### TASK ITEM
Pull every line that includes the word "once" out of the data below and copy it.

### TASK DATA
-- ==== Sys2Proof/Laws/Exec.lean ====
section
/-! SUPPORT. What every command does to a state, said once: its effect is made of basic moves within its parts. From that, the frame of every
command, the canonical forms, and what happens to a record of the journal. -/

-- Theorem by theorem: many at once each take a thread's stack, and the package as one text ran out of them.
set_option Elab.async false

namespace Sys2Proof.Machine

### RESPONSE AREA
/-! SUPPORT. What every command does to a state, said once: its effect is made of basic moves within its parts. From that, the frame of every
-- Theorem by theorem: many at once each take a thread's stack, and the package as one text ran out of them.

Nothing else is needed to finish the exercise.